A deviation can occur, for example, if the agricultural machine deviates from a pre-planned route for which measurement data of the (second) geographical parameter are available. In this case, there are no measurement data from the (second) geographic location for the current position of the agricultural machine Parameters. As described above, the second geographical parameter in this case can relate to a location on the pre-planned route or have a predefined value (approximately zero). The control signal is preferably only generated when a discrepancy between the first and the second geographical parameter is detected, a predefined tolerance (which is approximately between 1% and 5%) can be taken into account. In this case, the control signal can cause the agricultural machine to carry out a route correction in order to return to its planned route. Further preferably, in the event that no such deviation is detected, no new control signal is generated, so that the agricultural machine approximately maintains its route of movement. The agricultural machine therefore continues to move on its planned route.

According to a further embodiment, the method according to the invention further comprises the use of a predefined object which is arranged underground within an agricultural area.

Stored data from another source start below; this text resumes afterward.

-- ==== Sys2Proof/Laws/KeptExperts.lean ====
section
/-! SUPPORT. Laws/KeptExperts.lean: what every operation of Machine/Experts.lean keeps (Laws/Kept.lean). -/
namespace Sys2Proof.Machine
open Sys2Proof

theorem withDesc_kept {s : State} {p : Nat} {w : Nat} {run : State → Bytes → State} (h_run : ∀ z a0 a1, Kept z a0 → Kept z (run a0 a1)) {z : State} (h : Kept z s) :
    Kept z (withDesc s p w run) := by
  unfold withDesc
  repeat' (first
    | (intro z; intros; try beta_reduce)
    | with_reducible assumption
    | (extract_lets +onlyGivenNames x; refine Kept.cut (p := Kept z x) ?_ (fun _ => ?_)
       on_goal 1 => dsimp -zeta only [x]; clear x
       on_goal 2 => try clear_value x
       on_goal 2 => rename' x => y)
    | (extract_lets +onlyGivenNames x; refine Kept.cut (p := Kept z x.1) ?_ (fun _ => ?_)
       on_goal 1 => dsimp -zeta only [x]; clear x
       on_goal 2 => try clear_value x
       on_goal 2 => rename' x => y)
    | (extract_lets +onlyGivenNames x; refine Kept.ofFun x ?_; dsimp -zeta only [x]; clear x)
    | (extract_lets +onlyGivenNames x; rename' x => y)
    | with_reducible apply faultIns_kept
    | with_reducible apply storeRead_kept
    | with_reducible apply h_run
    | (with_reducible refine Kept.lit (by assumption) ?_; rfl)
    | split
    | (clear_value *; split)
    | (with_reducible refine Kept.lit ?_ ?_; on_goal 2 => rfl
       with_reducible first | apply faultIns_kept | apply storeRead_kept)
    | with_reducible refine Kept.ofPair (by assumption) ?_
    | dsimp -zeta only)

theorem faultOr_kept {s : State} {p : Nat} {w : Nat} {f : Option (Nat × Nat)} {run : State → State} (h_run : ∀ z a0, Kept z a0 → Kept z (run a0)) {z : State} (h : Kept z s) :
    Kept z (faultOr s p w f run) := by
  unfold faultOr
  repeat' (first
    | (intro z; intros; try beta_reduce)
    | with_reducible assumption
    | (extract_lets +onlyGivenNames x; refine Kept.cut (p := Kept z x) ?_ (fun _ => ?_)
       on_goal 1 => dsimp -zeta only [x]; clear x
       on_goal 2 => try clear_value x
       on_goal 2 => rename' x => y)
    | (extract_lets +onlyGivenNames x; refine Kept.cut (p := Kept z x.1) ?_ (fun _ => ?_)
       on_goal 1 => dsimp -zeta only [x]; clear x
       on_goal 2 => try clear_value x
       on_goal 2 => rename' x => y)
    | (extract_lets +onlyGivenNames x; refine Kept.ofFun x ?_; dsimp -zeta only [x]; clear x)
    | (extract_lets +onlyGivenNames x; rename' x => y)
    | with_reducible apply faultIns_kept
    | with_reducible apply h_run
    | (with_reducible refine Kept.lit (by assumption) ?_; rfl)
    | split
    | (clear_value *; split)
    | (with_reducible refine Kept.lit ?_ ?_; on_goal 2 => rfl
       with_reducible first | apply faultIns_kept)
    | with_reducible refine Kept.ofPair (by assumption) ?_
    | dsimp -zeta only)

theorem geRead_kept {s : State} {p : Nat} {a : Nat} {n : Nat} {z : State} (h : Kept z s) :
    Kept z (geRead s p a n).1 := by
  unfold geRead
  repeat' (first
    | (intro z; intros; try beta_reduce)
    | with_reducible assumption
    | (extract_lets +onlyGivenNames x; refine Kept.cut (p := Kept z x) ?_ (fun _ => ?_)
       on_goal 1 => dsimp -zeta only [x]; clear x
       on_goal 2 => try clear_value x
       on_goal 2 => rename' x => y)
    | (extract_lets +onlyGivenNames x; refine Kept.cut (p := Kept z x.1) ?_ (fun _ => ?_)
       on_goal 1 => dsimp -zeta only [x]; clear x
       on_goal 2 => try clear_value x
       on_goal 2 => rename' x => y)
    | (extract_lets +onlyGivenNames x; refine Kept.ofFun x ?_; dsimp -zeta only [x]; clear x)
    | (extract_lets +onlyGivenNames x; rename' x => y)
    | with_reducible apply checkBrands_kept
    | with_reducible apply loftRead_kept
    | (with_reducible refine Kept.lit (by assumption) ?_; rfl)
    | dsimp -zeta only)

theorem geReads_kept {s : State} {p : Nat} {l : List (Nat × Nat)} {z : State} (h : Kept z s) :
    Kept z (geReads s p l).1 := by
  unfold geReads
  repeat' (first
    | (intro z; intros; try beta_reduce)
    | with_reducible assumption
    | (extract_lets +onlyGivenNames x; refine Kept.cut (p := Kept z x) ?_ (fun _ => ?_)
       on_goal 1 => dsimp -zeta only [x]; clear x
       on_goal 2 => try clear_value x
       on_goal 2 => rename' x => y)
    | (extract_lets +onlyGivenNames x; refine Kept.cut (p := Kept z x.1) ?_ (fun _ => ?_)
       on_goal 1 => dsimp -zeta only [x]; clear x
       on_goal 2 => try clear_value x
       on_goal 2 => rename' x => y)
    | (extract_lets +onlyGivenNames x; refine Kept.ofFun x ?_; dsimp -zeta only [x]; clear x)
    | (extract_lets +onlyGivenNames x; rename' x => y)
    | with_reducible apply geRead_kept
    | (with_reducible refine Kept.lit (by assumption) ?_; rfl)
    | with_reducible apply Kept.foldl
    | with_reducible apply Kept.foldl_fst
    | dsimp -zeta only)

theorem seatToken_kept {s : State} {p : Nat} {l : Nat} {e : Nat} {z : State} (h : Kept z s) :
    Kept z (seatToken s p l e).1 := by
  unfold seatToken
  repeat' (first
    | (intro z; intros; try beta_reduce)
    | with_reducible assumption
    | (extract_lets +onlyGivenNames x; refine Kept.cut (p := Kept z x) ?_ (fun _ => ?_)
       on_goal 1 => dsimp -zeta only [x]; clear x
       on_goal 2 => try clear_value x
       on_goal 2 => rename' x => y)
    | (extract_lets +onlyGivenNames x; refine Kept.cut (p := Kept z x.1) ?_ (fun _ => ?_)
       on_goal 1 => dsimp -zeta only [x]; clear x
       on_goal 2 => try clear_value x
       on_goal 2 => rename' x => y)
    | (extract_lets +onlyGivenNames x; refine Kept.ofFun x ?_; dsimp -zeta only [x]; clear x)
    | (extract_lets +onlyGivenNames x; rename' x => y)
    | with_reducible apply bumpF_kept
    | (with_reducible refine Kept.lit (by assumption) ?_; rfl)
    | (with_reducible refine Kept.lit ?_ ?_; on_goal 2 => rfl
       with_reducible first | apply bumpF_kept)
    | dsimp -zeta only)

theorem useSpare_kept {s : State} {p : Nat} {l : Nat} {k : Nat} {r : Nat} {stands : Nat} {gate : F32} {es : List RouteEntry} {z : State} (h : Kept z s) :
    Kept z (useSpare s p l k r stands gate es).1 := by
  unfold useSpare
  repeat' (first
    | (intro z; intros; try beta_reduce)
    | with_reducible assumption
    | (extract_lets +onlyGivenNames x; refine Kept.cut (p := Kept z x) ?_ (fun _ => ?_)
       on_goal 1 => dsimp -zeta only [x]; clear x
       on_goal 2 => try clear_value x
       on_goal 2 => rename' x => y)
    | (extract_lets +onlyGivenNames x; refine Kept.cut (p := Kept z x.1) ?_ (fun _ => ?_)
       on_goal 1 => dsimp -zeta only [x]; clear x
       on_goal 2 => try clear_value x
       on_goal 2 => rename' x => y)
    | (extract_lets +onlyGivenNames x; refine Kept.ofFun x ?_; dsimp -zeta only [x]; clear x)
    | (extract_lets +onlyGivenNames x; rename' x => y)
    | with_reducible apply seatToken_kept
    | with_reducible apply bumpF_kept
    | (with_reducible refine Kept.lit (by assumption) ?_; rfl)
    | split
    | (clear_value *; split)
    | (with_reducible refine Kept.lit ?_ ?_; on_goal 2 => rfl
       with_reducible first | apply seatToken_kept | apply bumpF_kept)
    | with_reducible refine Kept.ofPair (by assumption) ?_
    | dsimp -zeta only)

theorem admitToken_kept {p l k : Nat} {rs : List Nat} {x : State × List RouteEntry} {z : State} (h : Kept z x.1) :
    Kept z (admitToken p l k rs x).1 := by
  induction rs generalizing x with
  | nil => exact h
  | cons r rs ih =>
    obtain ⟨s, es⟩ := x
    unfold admitToken
    split
    · exact h
    · split
      · exact ih h
      · split
        · exact ih (seatToken_kept (l := l) h)
        · exact ih (useSpare_kept h)

theorem routeToken_kept {p : Nat} {d : RouteDesc} {s : State} {t : Nat} {z : State} (h : Kept z s) :
    Kept z (routeToken p d s t) := by
  unfold routeToken
  repeat' (first
    | (intro z; intros; try beta_reduce)
    | with_reducible assumption
    | (extract_lets +onlyGivenNames x; refine Kept.cut (p := Kept z x) ?_ (fun _ => ?_)
       on_goal 1 => dsimp -zeta only [x]; clear x
       on_goal 2 => try clear_value x
       on_goal 2 => rename' x => y)
    | (extract_lets +onlyGivenNames x; refine Kept.cut (p := Kept z x.1) ?_ (fun _ => ?_)
       on_goal 1 => dsimp -zeta only [x]; clear x
       on_goal 2 => try clear_value x
       on_goal 2 => rename' x => y)
    | (extract_lets +onlyGivenNames x; refine Kept.ofFun x ?_; dsimp -zeta only [x]; clear x)
    | (extract_lets +onlyGivenNames x; rename' x => y)
    | with_reducible apply admitToken_kept
    | with_reducible apply write_kept
    | (with_reducible refine Kept.lit (by assumption) ?_; rfl)
    | dsimp -zeta only)

theorem routeBlock_kept {p : Nat} {d : RouteDesc} {a : AttnRec} {s : State} {t : Nat} {z : State} (h : Kept z s) :
    Kept z (routeBlock p d a s t) := by
  unfold routeBlock
  repeat' (first
    | (intro z; intros; try beta_reduce)
    | with_reducible assumption
    | (extract_lets +onlyGivenNames x; refine Kept.cut (p := Kept z x) ?_ (fun _ => ?_)
       on_goal 1 => dsimp -zeta only [x]; clear x
       on_goal 2 => try clear_value x
       on_goal 2 => rename' x => y)
    | (extract_lets +onlyGivenNames x; refine Kept.cut (p := Kept z x.1) ?_ (fun _ => ?_)
       on_goal 1 => dsimp -zeta only [x]; clear x
       on_goal 2 => try clear_value x
       on_goal 2 => rename' x => y)
    | (extract_lets +onlyGivenNames x; refine Kept.ofFun x ?_; dsimp -zeta only [x]; clear x)
    | (extract_lets +onlyGivenNames x; rename' x => y)
    | with_reducible apply write_kept
    | (with_reducible refine Kept.lit (by assumption) ?_; rfl)
    | split
    | (clear_value *; split)
    | (with_reducible refine Kept.lit ?_ ?_; on_goal 2 => rfl
       with_reducible first | apply write_kept)
    | with_reducible refine Kept.ofPair (by assumption) ?_
    | (have hk := ‹Kept z _›; exact hk.moreDraws rfl (Nat.le_add_right _ _))
    | dsimp -zeta only)

theorem noteList_kept {s : State} {p : Nat} {d : RouteDesc} {z : State} (h : Kept z s) :
    Kept z (noteList s p d) := by
  unfold noteList
  repeat' (first
    | (intro z; intros; try beta_reduce)
    | with_reducible assumption
    | (extract_lets +onlyGivenNames x; refine Kept.cut (p := Kept z x) ?_ (fun _ => ?_)
       on_goal 1 => dsimp -zeta only [x]; clear x
       on_goal 2 => try clear_value x
       on_goal 2 => rename' x => y)
    | (extract_lets +onlyGivenNames x; refine Kept.cut (p := Kept z x.1) ?_ (fun _ => ?_)
       on_goal 1 => dsimp -zeta only [x]; clear x
       on_goal 2 => try clear_value x
       on_goal 2 => rename' x => y)
    | (extract_lets +onlyGivenNames x; refine Kept.ofFun x ?_; dsimp -zeta only [x]; clear x)
    | (extract_lets +onlyGivenNames x; rename' x => y)
    | (with_reducible refine Kept.lit (by assumption) ?_; rfl)
    | (have hk := ‹Kept z _›; exact hk.moreDraws rfl (Nat.le_add_right _ _))
    | dsimp -zeta only)

theorem noteChoices_kept {s0 : State} {s : State} {l : Nat} {z : State} (h : Kept z s) :
    Kept z (noteChoices s0 s l) := by
  unfold noteChoices
  repeat' (first
    | (intro z; intros; try beta_reduce)
    | with_reducible assumption
    | (extract_lets +onlyGivenNames x; refine Kept.cut (p := Kept z x) ?_ (fun _ => ?_)
       on_goal 1 => dsimp -zeta only [x]; clear x
       on_goal 2 => try clear_value x
       on_goal 2 => rename' x => y)
    | (extract_lets +onlyGivenNames x; refine Kept.cut (p := Kept z x.1) ?_ (fun _ => ?_)
       on_goal 1 => dsimp -zeta only [x]; clear x
       on_goal 2 => try clear_value x
       on_goal 2 => rename' x => y)
    | (extract_lets +onlyGivenNames x; refine Kept.ofFun x ?_; dsimp -zeta only [x]; clear x)
    | (extract_lets +onlyGivenNames x; rename' x => y)
    | with_reducible apply raiseOnce_kept
    | (with_reducible refine Kept.lit (by assumption) ?_; rfl)
    | split
    | (clear_value *; split)
    | dsimp -zeta only)

theorem routeTrap_kept {s : State} {p : Nat} {operand : Nat} {xi : Nat × BadVal} {z : State} (h : Kept z s) :
    Kept z (routeTrap s p operand xi) := by
  unfold routeTrap
  repeat' (first
    | (intro z; intros; try beta_reduce)
    | with_reducible assumption
    | (extract_lets +onlyGivenNames x; refine Kept.cut (p := Kept z x) ?_ (fun _ => ?_)
       on_goal 1 => dsimp -zeta only [x]; clear x
       on_goal 2 => try clear_value x
       on_goal 2 => rename' x => y)
    | (extract_lets +onlyGivenNames x; refine Kept.cut (p := Kept z x.1) ?_ (fun _ => ?_)
       on_goal 1 => dsimp -zeta only [x]; clear x
       on_goal 2 => try clear_value x
       on_goal 2 => rename' x => y)
    | (extract_lets +onlyGivenNames x; refine Kept.ofFun x ?_; dsimp -zeta only [x]; clear x)
    | (extract_lets +onlyGivenNames x; rename' x => y)
    | with_reducible apply trapBits_kept
    | with_reducible apply trap_kept
    | (with_reducible refine Kept.lit (by assumption) ?_; rfl)
    | dsimp -zeta only)

theorem routeGo_kept {p : Nat} {w : Nat} {d : RouteDesc} {s : State} {z : State} (h : Kept z s) :
    Kept z (routeGo p w d s) := by
  unfold routeGo
  repeat' (first
    | (intro z; intros; try beta_reduce)
    | with_reducible assumption
    | (extract_lets +onlyGivenNames x; refine Kept.cut (p := Kept z x) ?_ (fun _ => ?_)
       on_goal 1 => dsimp -zeta only [x]; clear x
       on_goal 2 => try clear_value x
       on_goal 2 => rename' x => y)
    | (extract_lets +onlyGivenNames x; refine Kept.cut (p := Kept z x.1) ?_ (fun _ => ?_)
       on_goal 1 => dsimp -zeta only [x]; clear x
       on_goal 2 => try clear_value x
       on_goal 2 => rename' x => y)
    | (extract_lets +onlyGivenNames x; refine Kept.ofFun x ?_; dsimp -zeta only [x]; clear x)
    | (extract_lets +onlyGivenNames x; rename' x => y)
    | with_reducible apply routeTrap_kept
    | with_reducible apply advance_kept
    | with_reducible apply noteList_kept
    | with_reducible apply noteChoices_kept
    | with_reducible apply forEach_kept
    | with_reducible apply routeToken_kept
    | with_reducible apply faultIns_kept
    | with_reducible apply routeBlock_kept
    | (with_reducible refine Kept.lit (by assumption) ?_; rfl)
    | split
    | (clear_value *; split)
    | (with_reducible refine Kept.lit ?_ ?_; on_goal 2 => rfl
       with_reducible first | apply routeTrap_kept | apply advance_kept | apply noteList_kept | apply noteChoices_kept | apply forEach_kept | apply routeToken_kept | apply faultIns_kept | apply routeBlock_kept)
    | with_reducible refine Kept.ofPair (by assumption) ?_
    | dsimp -zeta only)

The predefined object can comprise one or more bodies (such as stone or metal bodies). The predefined object is preferably arranged underground at a depth that is less than 1 meter, more preferably from 20 cm to 50 cm. In addition to the relatively simple attachment at this depth, the detection of the first geographical parameter or the first ground property by means of the radar sensor, for example the ground radar sensor, is particularly accurate due to the strong radar signal at this depth. Alternatively or additionally, the density and / or the size of the predefined object can be adapted to the resolution and / or the frequency range of the radar sensor.

The computer program product according to the invention is designed to be loaded into a memory of a computer and comprises software code sections with which the method steps of the method according to the invention are carried out when the computer program product is running on the computer.

A program belongs to the software of a data processing system, for example an evaluation device or a computer. Software is a collective term for programs and associated data. The complement to software is hardware. Hardware describes the mechanical and electronic alignment of a data processing system. A computer is an evaluation device.

Computer program products generally comprise a sequence of instructions which, when the program is loaded, cause the hardware to carry out a specific method that leads to a specific result. When the program in question is used on a computer, the computer program product produces the inventive technical effect described above.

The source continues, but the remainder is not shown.